I don’t think anyone would have ever called me a happy child; nor an unhappy one either. I was serious, ambitious, focused. Although I don’t think anyone could see it, I did, however, long for happiness. I believed that the fulfillment of my big ambitions would end in the ethereal happiness that I thought. I don’t think that I was entirely wrong. I still chase happiness. For me the happiness is in the fulfillment of a goal; I’ve never been particularly enamored of the “journey”.
That said, those big ideas have certainly changed over the years. Some faded away entirely like a pleasant but no longer relevant dream.

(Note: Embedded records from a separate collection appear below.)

-- ==== Sys2Proof/Machine/Supervisor.lean ====
section
/-! DEFINITION. What the Supervisor decides at an Ell boundary, [15] to [17]: measurements, voltage, temperature, pace,
retirements, takeovers, overload and the choice of the mode. -/

namespace Sys2Proof.Machine

/-! ## Policy fields (R372) -/

def raiseRd (s : State) : Nat := s.rfld (baseSV + 0x800) 15 0
def lowerRd (s : State) : Nat := s.rfld (baseSV + 0x800) 31 16
def vMin (s : State) : Nat := s.rfld (baseSV + 0x804) 9 0
def upMv (s : State) : Nat := s.rfld (baseSV + 0x808) 7 0
def downMv (s : State) : Nat := s.rfld (baseSV + 0x808) 15 8
def settleUs (s : State) : Nat := s.rfld (baseSV + 0x808) 31 16
def tWarn (s : State) : Nat := s.rfld (baseSV + 0x80C) 7 0
def tShed (s : State) : Nat := s.rfld (baseSV + 0x80C) 15 8
def tTrip (s : State) : Nat := s.rfld (baseSV + 0x80C) 23 16
def tHyst (s : State) : Nat := s.rfld (baseSV + 0x80C) 31 24
def calmElls (s : State) : Nat := s.rfld (baseSV + 0x810) 15 0

/-- rd of the last Ell; floor pace where no gauge has been read. -/
def rdNow (s : State) : Nat := if s.sup.rd = 0 then 4096 else s.sup.rd

/-! ## Measurements (R371) -/

/-- The readings of the Ell that has ended. A holm's gauge has none in the first Ell after a reset, after the commit of a full
bitstream, and after power gating (R174); a report without readings leaves rd as it was. -/
def tickMeasure (rep : EllReport) (s : State) : State :=
  let p := rep.pace.filter fun e => e.2 != 0
  let least := p.foldl (fun m e => if m.2 = 0 ∨ e.2 < m.2 then e else m) (0, 0)
  let holm (e : Nat × Nat) : Bool := decide (112 ≤ e.1) && decide (e.1 < 128) && !s.ha.noPace.contains (e.1 - 112)
  let pace := (p.filter holm).foldl (fun t e => tset 0 t (e.1 - 112) (satN 16 e.2)) []
  let s := { s with ha := { s.ha with pace := pace, noPace := (List.range 16).filter (gated s) } }
  let s :=
    if rep.pace.isEmpty then s
    else
      s.updSup fun u => { u with rd := least.2, rdSrc := least.1, paceOf := p.foldl (fun t e => tset 0 t e.1 e.2) [] }
  match rep.temps with
  | [] => s
  | t :: _ =>
    let tj := rep.temps.foldl max t
    s.updSup fun u => { u with tj := tj, tjSensor := rep.temps.findIdx (· == tj) }

/-! ## Temperature (R379) -/

/-- A threshold of temperature: reached, held, or left below the hysteresis. -/
def thermHold (s : State) (on : Bool) (th : Nat) : Bool :=
  if (th : Int) ≤ s.sup.tj then true else on && decide ((th : Int) - (tHyst s : Int) ≤ s.sup.tj)

/-- THERM_WARN and THERM_SHED. -/
def tickThermal (s : State) : State :=
  let d := [s.sup.tjSensor, wrap 8 s.sup.tj]
  let warn := thermHold s s.sup.thermWarn (tWarn s)
  let shed := thermHold s s.sup.thermShed (tShed s)
  let s := if warn ∧ ¬ s.sup.thermWarn then s.raiseSv 0x66 d else s
  let s := if shed ∧ ¬ s.sup.thermShed then s.raiseSv 0x67 d else s
  s.updSup fun u => { u with thermWarn := warn, thermShed := shed }

/-- THERM_TRIP: the power-down, and its entry in the always-on domain. -/
def tripNow (s : State) : State :=
  let d := [s.sup.tjSensor, wrap 8 s.sup.tj]
  (thermalTrip s).raiseSv 0x68 d

/-! ## Adaptive voltage (R373) -/

/-- AVS_FAULT: cause 0 no acknowledge, 1 readback. -/
def avsFault (cause : Nat) (s : State) : State :=
  (s.updSup fun u => { u with avs := 2, faultEll := s.elapsed }).raiseSv 0x65 [cause, s.sup.vset, s.sup.vread]

/-- step(): VOUT_COMMAND, SETTLE, AVS_STEP; a command that is not acknowledged leaves `vset`. -/
def avsStep (rep : EllReport) (v : Nat) (s : State) : State :=
  if rep.pmbAck then
    let old := s.sup.vset
    let s := s.updSup fun u => { u with vset := v, avs := 1, settleEnd := s.now + settleUs s * 4000, highRd := 0 }
    (s.raiseSv 0x64 [old, v, s.sup.rd]).bump (baseSV + 0x744)
  else avsFault 0 s

/-- A READ_VOUT: none that is not acknowledged, and none more than 15 mV away, is accepted. -/
def readVout (rep : EllReport) (ok : State → State) (s : State) : State :=
  match rep.vout with
  | none => avsFault 0 s
  | some v =>
    let s := s.updSup fun u => { u with vread := v }
    if 15 < ((v : Int) - (s.sup.vset : Int)).natAbs then avsFault 1 s else ok s

/-- The choice of HOLD. -/
def avsHold (rep : EllReport) (s : State) : State :=
  let u := s.sup
  let need := if u.mode = .calibrate then 16 else 8000
  if rdNow s < raiseRd s ∧ u.vset < vMax s then avsStep rep (min (vMax s) (u.vset + upMv s)) s
  else if need ≤ u.highRd ∧ u.tj < (tWarn s : Int) ∧ ¬ u.ovl ∧ vMin s < u.vset then
    avsStep rep (max (vMin s) (u.vset - downMv s)) s
  else s

/-- AVS at a boundary: counts, settling, the retry of FAULT, the periodic READ_VOUT, and above 105 °C `v_max` at once. -/
def tickAvs (rep : EllReport) (s : State) : State :=
  let s := s.updSup fun u =>
    let hi := decide (lowerRd s < rdNow s)
    { u with highRd := if hi then u.highRd + 1 else 0, lowRd := if hi then 0 else u.lowRd + 1 }
  if 105 < s.sup.tj ∧ s.sup.vset < vMax s ∧ s.sup.avs ≠ 2 then avsStep rep (vMax s) s
  else
    match s.sup.avs with
    | 1 =>
      if s.sup.settleEnd ≤ s.now then
        let s := readVout rep (fun s => s.updSup fun u => { u with avs := 0 }) s
        if s.sup.avs = 0 then avsHold rep s else s
      else s
    | 2 =>
      if s.sup.faultEll + 8000 ≤ s.elapsed then
        s.updSup fun u => if rep.pmbAck then { u with avs := 0 } else { u with faultEll := s.elapsed }
      else s
    | _ =>
      let s := if s.elapsed % 8000 = 0 then readVout rep id s else s
      if s.sup.avs = 0 then avsHold rep s else s

/-! ## Pace shortfall (R365, R374) -/

/-- A shortfall of the Ell that has ended. -/
def shortfall (rep : EllReport) (s : State) : Bool :=
  (rep.pace.any fun e => e.2 != 0 && decide (e.2 < 4096)) || s.sup.rcExcess != 0 || s.sup.mfExcess != 0 || s.sup.shortNow

/-- PACE_LOW begins with the first shortfall, and ends after 800 calm Ells. -/
def tickPace (rep : EllReport) (s : State) : State :=
  let short := shortfall rep s
  let calm := if short ∨ rdNow s < raiseRd s then 0 else s.sup.paceCalm + 1
  let s := if short ∧ ¬ s.sup.paceLow then s.raiseSv 0x4D [s.sup.rdSrc, s.sup.rd] else s
  s.updSup fun u => { u with
    paceLow := short || (u.paceLow && decide (calm ≤ 800)), paceCalm := calm, noShort := if short then 0 else min 800 (u.noShort + 1)
    shortNow := false }

/-! ## Retirement of lanes (R354) -/

/-- LANE_RETIRE. -/
def logRetire (block lane spare : Nat) (s : State) : State := (s.raiseSv 0x47 [block, lane, spare]).bump (baseSV + 0x720)

/-- A lane has failed often enough: the spare takes its work, or the unit is retired, or it stays in service. -/
def retireLane (key : Nat) (s : State) : State :=
  let block := key / 64
  let lane := key % 64
  let s := s.updSup fun u => { u with laneFails := tset [] u.laneFails key [], laneErrs := tset [] u.laneErrs key [] }
  match block with
  | 9 =>
    if s.sup.rcSpare = 0 then logRetire 9 lane 1 (s.updSup fun u => { u with rcSpare := 1 })
    else s.updSup fun u => { u with rcSpare := 2 }
  | 10 =>
    if s.sup.scSpare = 0 then logRetire 10 lane 1 (s.updSup fun u => { u with scSpare := 1 })
    else s.updSup fun u => { u with scSpare := 2 }
  | 11 =>
    if s.sup.mfSpare = 0 then logRetire 11 lane 1 (s.updSup fun u => { u with mfSpare := 1 })
    else s.updSup fun u => { u with mfSpare := 2 }
  | 7 =>
    if bit s.sup.ceRetired lane then s
    else logRetire 7 lane 0 (s.updSup fun u => { u with ceRetired := u.ceRetired ||| 2 ^ lane })
  | 8 =>
    if bit s.sup.czRetired lane then s
    else logRetire 8 lane 0 (s.updSup fun u => { u with czRetired := u.czRetired ||| 2 ^ lane })
  | _ => s

/-- Retirements at a boundary: two failed recomputations, or four mismatches, within 8,000 Ells. -/
def tickLanes (s : State) : State :=
  if s.sup.laneErrs.isEmpty then s
  else
    let keep (l : List Nat) : List Nat := l.filter fun e => decide (s.ell < e + 8000)
    let prune (t : Tbl (List Nat)) : Tbl (List Nat) := tmap [] t keep
    let s := s.updSup fun u => { u with laneFails := prune u.laneFails, laneErrs := prune u.laneErrs }
    let due := s.sup.laneErrs.filter fun e => decide (4 ≤ e.2.length) || decide (2 ≤ (tget [] s.sup.laneFails e.1).length)
    due.foldl (fun s e => retireLane e.1 s) s

/-! ## Twin mismatches (R364) -/

/-- NET_SUSPECT once for a period of 8,000 Ells; the sums start again with the next. -/
def tickSuspect (s : State) : State :=
  let thr := max 1 (s.rfld (baseSV + 0x600) 14 0)
  let s :=
    if thr ≤ s.sup.mmSum ∧ ¬ s.sup.mmLogged then
      (s.updSup fun u => { u with mmLogged := true }).raiseSv 0x4C [s.sup.mmSum, s.sup.mmRed, s.sup.mmBlue]
    else s
  if s.elapsed % 8000 = 0 then s.updSup fun u => { u with mmSum := 0, mmRed := 0, mmBlue := 0, mmLogged := false } else s

/-! ## Takeovers (R65, R185, R355) -/

/-- What an in-service core runs in Ell `n`: the structure of its data Ell, and that data Ell (R170). -/
def coreWork (s : State) (n i : Nat) : Option (Recs × Nat) :=
  if stageOf (s.recsAt n) (i / 5) (i % 5) = 1 then some (s.recsAt n, n)
  else if stageOf (s.recsAt (n - 1)) (i / 5) (i % 5) = 2 then some (s.recsAt (n - 1), n - 1)
  else none

/-- The tasks of an in-service core in Ell `n`. -/
def scheduleOf (s : State) (n i : Nat) : List (Nat × List Byte) :=
  match coreWork s n i with
  | some (r, _) => tasksOn r i
  | none => []

/-- In-service cores that carry tasks in Ell `n`, ascending. -/
def coresAt (s : State) (n : Nat) : List Nat :=
  (List.range 80).filter fun i => i % 5 != 4 && ((busyCores (s.recsAt n)).contains i || (busyCores (s.recsAt (n - 1))).contains i)

/-- Whether a delta that reaches a core in Ell `n` removes, replaces or moves a task of its schedule (R65). -/
def deltaBreaks (s : State) (n i : Nat) : Bool :=
  match s.cfg.deltaK with
  | none => false
  | some k =>
    let hit := match coreWork s n i with | some (_, d) => d == k | none => n == k
    hit && (tasksOn s.cfg.recs i).any fun e => recGet s.cfg.next tyTASK e.1 != some e.2

/-- Takeovers that end at a boundary: the core is released, or a delta changes its schedule; a standby core that is frozen
leaves its schedule without TAKEOVER_END. -/
def endTakeovers (n : Nat) (s : State) : State :=
  s.ha.take.foldl (fun s e =>
    let overOn := !s.isFrozen (32 + e.1) || deltaBreaks s n e.1
    let gone := overOn || s.isFrozen (32 + e.2)
    let s := if gone then { s with ha := { s.ha with take := s.ha.take.filter fun x => x != e } } else s
    if overOn then haEvent (e.1 / 5) (32 + e.1) 6 [e.1 % 5] s else s) s

/-- A standby core for the schedule of a frozen core: its holm's own, else that of the nearest powered holm above or below. -/
def standbyFor (s : State) (i : Nat) : Option Nat :=
  if standbyFree s (i / 5) then some (5 * (i / 5) + 4) else remoteStandby s 255 (i / 5)

/-- The frozen cores with a schedule are taken over, or stand uncovered. -/
def tickTakeover (n : Nat) (s : State) : State :=
  let s := endTakeovers n s
  let s := { s with ha := { s.ha with uncovered := [] } }
  if s.sup.frozen.isEmpty then s
  else
    (coresAt s n).foldl (fun s i =>
      if ¬ s.isFrozen (32 + i) ∨ (scheduleOf s n i).isEmpty ∨ (s.ha.take.any fun e => e.1 == i) then s
      else
        match standbyFor s i with
        | some sb => haEvent (i / 5) (32 + sb) 5 [i % 5] { s with ha := { s.ha with take := s.ha.take ++ [(i, sb)] } }
        | none => { s with ha := { s.ha with uncovered := s.ha.uncovered ++ [i] } }) s

/-! ## Overload of the holms (R375, R376, R378) -/

/-- The scale of a holm's reading: only a reading below floor pace scales. -/
def scaleOf (s : State) (h : Nat) : Nat :=
  let r := tget 0 s.ha.pace h
  if 0 < r ∧ r < 4096 then r else 4096

/-- The holm of the core that runs an in-service core's schedule. -/
def runsOn (s : State) (i : Nat) : Nat :=
  match s.ha.take.find? fun e => e.1 == i with
  | some (_, sb) => sb / 5
  | none => i / 5

/-- The scaled finish of some tasks, with the excess of the blocks on which they depend. -/
def scaledFinish (s : State) (i : Nat) (plan : Tbl (Option Nat)) (ts : List (Nat × List Byte)) : Nat :=
  if ts.isEmpty then 0
  else
    cdiv (lastFinish plan (ts.map (·.1)) * 4096) (scaleOf s (runsOn s i)) +
      (if ts.any fun e => bit (tkFlags e.2) 0 then s.sup.rcExcess else 0) +
      (if ts.any fun e => bit (tkFlags e.2) 1 then s.sup.mfExcess else 0)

Some still burn fiercely but now smolder under the surface of adult responsibilities like advocating for my trans daughter’s healthcare and cleaning up the shit of my elderly cat. Some have changed form so much I cannot recognize them; they hang like a giant glowing question mark in front of me and yet even though the outcome is unknown I want to get to the endpoint so badly I founder around desperately trying to figure them out.
Life has been necessarily small the past few years. Small children, small life. With each child I remember feeling that around age three and half something of their babyhood slipped away; irrevocably lost. Of course, with the first two children I was immersed in another baby. But now my Baby, my last, is three and half and I can feel the change in her and in me. I am looking outward again. Dreaming bigger. I feel an almost overwhelming ambitiousness, yet I know not what it is for. But I am hungry. Hungry to move on. Hungry to grow up. Hungry to be somebody; somebody besides the mother of small people.